Finding Text
Condition:
Good internal controls over the receipt of federal funds require the reconciliation of authorized and recorded disbursements of cash drawn from the federal cash management system. This process ensures that federal funds are properly earned by the University and the University has not made a disbursement for which it has not been funded.
During our audit, we noted that the University made efforts to reconcile its program activity under the COVID-19 Higher Education Emergency Relief Funds (American Rescue Plan - HEERF-III), Higher Educational Institutional Aid (Title III), Strengthening Minority-Serving Institutions and the Connecting Minority Communities Program. However, we did not see evidence that the reconciliation of HEERF funding, Title III program activity, Strengthening Minority -Serving Institutions and the Connecting Minority Communities Program is performed regularly as part of the University’s monthly and annual close-out. As a result, we noted the following:
• The proper reconciliation of funds disbursed as allowed by the HEERF III program requires reconciliation of the funds drawn and disbursed for each assistant listing portion (1) a reconciliation of funds disbursed to students directly (student aid portion) and funds disbursed for other allowable expenditures to the general ledger, (2) a reconciliation to the disbursement for general operating purposes and loss revenue to the approved and documented methodology and the general ledger accounts and (3) all funds requested via the G-5 reports should be accurately reconciled to the general ledger and to the various detail reports supporting the disbursements. This procedures also extends to the funds received from the Department of Commerce. The reconciliations should be summarized and reported quarterly and annually as required by the CARES Act (See HEERF Reporting web page) and other funding sources.

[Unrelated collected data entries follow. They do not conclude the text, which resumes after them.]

/-- One lane of a far access in progress (R317, R328): its reply once it has come. -/
structure FarLane where
  lane : Nat
  ea : W64
  target : FarTarget
  op : FarOp
  reply : Option FarReply := none
  /-- the value a compare-and-swap of an atomic loop compares with, once read (R160) -/
  cmp : Option Nat := none
  /-- the host line asked for last (R158) -/
  asked : Option Nat := none
  /-- the zero-length read sent after it (R158) -/
  zr : Option Nat := none
  /-- its operation tag, which rises with the order of the operations (R128, R134) -/
  tag : Nat := 0
  /-- it belongs to a release -/
  rel : Bool := false
  /-- it is to be sent after a lower lane's operation on the same bytes (R160, R317) -/
  held : Bool := false
  deriving DecidableEq, Repr

/-- What a wave waits in (R407, R409). -/
inductive WaitKind where
  | none | bwait | gsync | qpop | ctrwait | far | logmark | cntopen
  deriving DecidableEq, Repr

/-- The wait of a wave: the instruction that waits, with what it needs to complete. -/
structure Waiting where
  kind : WaitKind := .none
  /-- the address waited on, and the byte place it resolved to -/
  ea : W64 := 0
  obj : Option Loc := none
  /-- phase, target value, group, or page -/
  val : W64 := 0
  pc : W64 := 0
  mask : LaneMask := 0
  w : Bool := false
  d : Operand := .zero
  b : Operand := .zero
  lanes : List FarLane := []
  acquire : Bool := false
  deriving DecidableEq, Repr

/-- A posted far operation that failed (R135), with the narrowest scope that covers its target. -/
structure Failed where
  cause : Nat
  detail : Nat
  addr : W64
  scope : Scope
  /-- the tag of its operation -/
  born : Nat
  deriving DecidableEq, Repr

/-- A wave (R173, R187), keyed 32 × workgroup key + wave number. -/
structure Wave where
  live : Bool := false
  wg : Nat := 0
  idx : Nat := 0
  lanes : List Lane := []
  /-- register v of lane l at key 64 v + l (R49) -/
  regs : Tab W32 := []
  /-- FPCTL (R240) -/
  fpctl : W64 := 0
  /-- CHUNKSZ limit for the chunks that begin later (R262) -/
  limit : Nat := 4096
  run : Chunk := {}
  com : Option Chunk := none
  squashes : Nat := 0
  replays : Nat := 0
  trapQ : List TrapEntry := []
  handler : Bool := false
  /-- issue and chunk start state saved at delivery (R400) -/
  savedLanes : List Lane := []
  savedLimit : Nat := 4096
  tcause : W64 := 0
  tfpc : W64 := 0
  tmask : W64 := 0
  tinfo : W64 := 0
  tpc : List W64 := []
  wait : Waiting := {}
  held : Option Cause := none
  /-- a commit in handler mode waits for room in the log and has raised source 2 (R402) -/
  refused : Bool := false
  /-- pod view time (R112) -/
  pv : Nat := 0
  /-- completed GSYNCs and arrival marks, by position in the workgroup's groups (R338) -/
  gDone : List Nat := []
  gArrived : List Bool := []
  posted : List FarLane := []
  failed : List Failed := []
  /-- recorded matrix ownership: 0 none, 1 single, 2 pair (R409) -/
  own : Nat := 0
  /-- engine state saved with it, by part: 0 the even core's, 1 the odd core's (R198, R354) -/
  engs : List (Nat × MatrixRegs) := []
  haltReason : W64 := 0
  haltInfo : W64 := 0
  haltPending : Bool := false
  /-- the lanes of the pending halt (R404, R412, R432) -/
  haltMask : LaneMask := 0
  /-- its halt is not yet in the trace ring (R440) -/
  haltNew : Bool := false
  nchk : Nat := 0
  stickUntil : Nat := 0
  /-- the cycle until which it waits for drowsy banks, and the counters of the sets that have borne that wait (R74) -/
  wakeUntil : Nat := 0
  woke : List W64 := []
  /-- sets that wait for their further store cycles: counter, and the cycle until which (R48) -/
  storing : List (W64 × Nat) := []
  /-- bytes of its threads' private lines, by DPA, as its private-window reads still see them after an alias write (R103) -/
  stale : Tab (Option Byte) := []
  active : Bool := false
  activeAt : Nat := 0
  idleSince : Nat := 0
  /-- trial delays begun: counter of the set and the cycle until which it is held (R456) -/
  trials : List (W64 × Nat) := []
  /-- register words that hold uncorrectable data (R416, R417): register and lanes -/
  bad : List (Nat × LaneMask) := []
  deriving DecidableEq, Repr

• Financial statement adjustments were needed to properly recognize the cash balance for the Title III program, Strengthening Minority-Serving Institutions and other programs. The reconciliation process, as outlined in the internal control procedures is not performed in a timely manner.
Context:
Review of cash management procedures related to the HEERF ,Title III-Strengthening Minority-Serving Institutions and the Connecting Minority Communities Program.
Criteria:
Standards for financial management systems [2 CFR §215.21] and CARES Act 18004 (ARP).
Effect:
The effect is that unresolved balances could represent excess cash due back to the U.S. Department of Education, or not receipting funds that are due to the University for students who have obtained their education. The failure to not meeting he three components of reporting for HEERF as required by the CARES Act and ARP. Deficiency in reporting as required by the Department of Commerce.
Cause:
Weaknesses in procedures over reconciliation of grant activity.
Recommendation:
We recommend that management implement procedures to ensure that federal program activity is reconciled on a monthly basis for all open award years. This process should be coordinated between all affected departments (i.e., Grants and Contracts, Accounting Department, Sponsored Programs, Student Financial Aid, etc.). The reconciled amounts should properly reflect amounts due to or from the U.S. Department of Education and the U.S. Department of Commerce on the University’s general ledger accounting system. The reconciliations should be reviewed by a responsible official of the University. Monitoring of such reconciliation and the reporting requirements should be evidenced by internal control procedures and proper documentation of authorization.
Views of Responsible Officials and Planned Corrective Actions:
We concur with the auditor’s finding. The University has engaged a third party to review the reconciliation procedures and to make recommendations on improvements to our current policy. The recommendations will also include any additional documentation that showing proof that the reconciliation has been completed as timely as required. The Vice President of Business & Finance and the Director of Student Financial Aid will review the reconciliations. Monitoring reports will be completed and shared with senior management and relevant department leaders.
Implementation date: Immediately and before June 30, 2025.
Persons Responsible: Vice President of Business & Finance, controller and Director of Student Financial Aid.